Start of Block

theorem RoundTrip.brx (a : BitVec 7) : RoundTrip.Statement (.brx a) := by
  have := a.isLt
  refine RoundTrip.of1 _ _ 113 rfl (by omega) rfl ?_
  rw [decode7_eq _ _ 1 (by omega) (opOf_ofNat _ 113 (by omega)),
    row71,
    fieldIs_ofNat _ 0 10 0 (by omega),
    fieldIs_ofNat _ 17 7 0 (by omega),
    fld_ofNat _ 10 a (by omega)]
  simp only [Bool.and_true, ↓reduceIte]

theorem RoundTrip.call (o : BitVec 24) : RoundTrip.Statement (.call o) := by
  have := o.isLt
  refine RoundTrip.of1 _ _ 114 rfl (by omega) rfl ?_
  rw [decode7_eq _ _ 2 (by omega) (opOf_ofNat _ 114 (by omega)),
    row72,
    fld_ofNat _ 0 o (by omega)]

theorem RoundTrip.callx (a : BitVec 7) : RoundTrip.Statement (.callx a) := by
  have := a.isLt
  refine RoundTrip.of1 _ _ 115 rfl (by omega) rfl ?_
  rw [decode7_eq _ _ 3 (by omega) (opOf_ofNat _ 115 (by omega)),
    row73,
    fieldIs_ofNat _ 0 10 0 (by omega),
    fieldIs_ofNat _ 17 7 0 (by omega),
    fld_ofNat _ 10 a (by omega)]
  simp only [Bool.and_true, ↓reduceIte]

theorem RoundTrip.loop (cnt : BitVec 7) (len : BitVec 5) (id : BitVec 4) (ia : BitVec 4) (ib : BitVec 4) (ic : BitVec 4) (it : BitVec 2) (io : BitVec 14) : RoundTrip.Statement (.loop cnt len id ia ib ic it io) := by
  have := cnt.isLt; have := len.isLt; have := id.isLt; have := ia.isLt; have := ib.isLt; have := ic.isLt; have := it.isLt; have := io.isLt
  refine RoundTrip.of2 _ _ _ 118 rfl (by omega) rfl ?_
  rw [decode7_eq _ _ 6 (by omega) (opOf_ofNat _ 118 (by omega)),
    row76,
    fieldIs_ofNat _ 0 12 0 (by omega),
    fld_ofNat _ 17 cnt (by omega),
    fld_ofNat _ 12 len (by omega),
    fld_ofNat _ 28 id (by omega),
    fld_ofNat _ 24 ia (by omega),
    fld_ofNat _ 20 ib (by omega),
    fld_ofNat _ 16 ic (by omega),
    fld_ofNat _ 14 it (by omega),
    fld_ofNat _ 0 io (by omega)]
  simp only [↓reduceIte]

theorem RoundTrip.spawn (c : BitVec 7) (a : BitVec 7) (b : BitVec 7) : RoundTrip.Statement (.spawn c a b) := by
  have := c.isLt; have := a.isLt; have := b.isLt
  refine RoundTrip.of1 _ _ 120 rfl (by omega) rfl ?_
  rw [decode7_eq _ _ 8 (by omega) (opOf_ofNat _ 120 (by omega)),
    row78,
    fieldIs_ofNat _ 0 3 0 (by omega),
    fld_ofNat _ 17 c (by omega),
    fld_ofNat _ 10 a (by omega),
    fld_ofNat _ 3 b (by omega)]
  simp only [↓reduceIte]

theorem RoundTrip.launch (a : BitVec 7) : RoundTrip.Statement (.launch a) := by
  have := a.isLt
  refine RoundTrip.of1 _ _ 121 rfl (by omega) rfl ?_
  rw [decode7_eq _ _ 9 (by omega) (opOf_ofNat _ 121 (by omega)),
    row79,
    fieldIs_ofNat _ 0 10 0 (by omega),
    fieldIs_ofNat _ 17 7 0 (by omega),
    fld_ofNat _ 10 a (by omega)]
  simp only [Bool.and_true, ↓reduceIte]

theorem RoundTrip.rgn (a : BitVec 7) : RoundTrip.Statement (.rgn a) := by
  have := a.isLt
  refine RoundTrip.of1 _ _ 125 rfl (by omega) rfl ?_
  rw [decode7_eq _ _ 13 (by omega) (opOf_ofNat _ 125 (by omega)),
    row7D,
    fieldIs_ofNat _ 0 10 0 (by omega),
    fieldIs_ofNat _ 17 7 0 (by omega),
    fld_ofNat _ 10 a (by omega)]
  simp only [Bool.and_true, ↓reduceIte]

End of Block

- Task description: Write out, unaltered, the lines from the opening of the listing through the line that includes "fld_ofNat _ 17 cnt".

- Reply:
theorem RoundTrip.brx (a : BitVec 7) : RoundTrip.Statement (.brx a) := by
  have := a.isLt
  refine RoundTrip.of1 _ _ 113 rfl (by omega) rfl ?_
  rw [decode7_eq _ _ 1 (by omega) (opOf_ofNat _ 113 (by omega)),
    row71,
    fieldIs_ofNat _ 0 10 0 (by omega),
    fieldIs_ofNat _ 17 7 0 (by omega),
    fld_ofNat _ 10 a (by omega)]
  simp only [Bool.and_true, ↓reduceIte]

theorem RoundTrip.call (o : BitVec 24) : RoundTrip.Statement (.call o) := by
  have := o.isLt
  refine RoundTrip.of1 _ _ 114 rfl (by omega) rfl ?_
  rw [decode7_eq _ _ 2 (by omega) (opOf_ofNat _ 114 (by omega)),
    row72,
    fld_ofNat _ 0 o (by omega)]

theorem RoundTrip.callx (a : BitVec 7) : RoundTrip.Statement (.callx a) := by
  have := a.isLt
  refine RoundTrip.of1 _ _ 115 rfl (by omega) rfl ?_
  rw [decode7_eq _ _ 3 (by omega) (opOf_ofNat _ 115 (by omega)),
    row73,
    fieldIs_ofNat _ 0 10 0 (by omega),
    fieldIs_ofNat _ 17 7 0 (by omega),
    fld_ofNat _ 10 a (by omega)]
  simp only [Bool.and_true, ↓reduceIte]

theorem RoundTrip.loop (cnt : BitVec 7) (len : BitVec 5) (id : BitVec 4) (ia : BitVec 4) (ib : BitVec 4) (ic : BitVec 4) (it : BitVec 2) (io : BitVec 14) : RoundTrip.Statement (.loop cnt len id ia ib ic it io) := by
  have := cnt.isLt; have := len.isLt; have := id.isLt; have := ia.isLt; have := ib.isLt; have := ic.isLt; have := it.isLt; have := io.isLt
  refine RoundTrip.of2 _ _ _ 118 rfl (by omega) rfl ?_
  rw [decode7_eq _ _ 6 (by omega) (opOf_ofNat _ 118 (by omega)),
    row76,
    fieldIs_ofNat _ 0 12 0 (by omega),
    fld_ofNat _ 17 cnt (by omega),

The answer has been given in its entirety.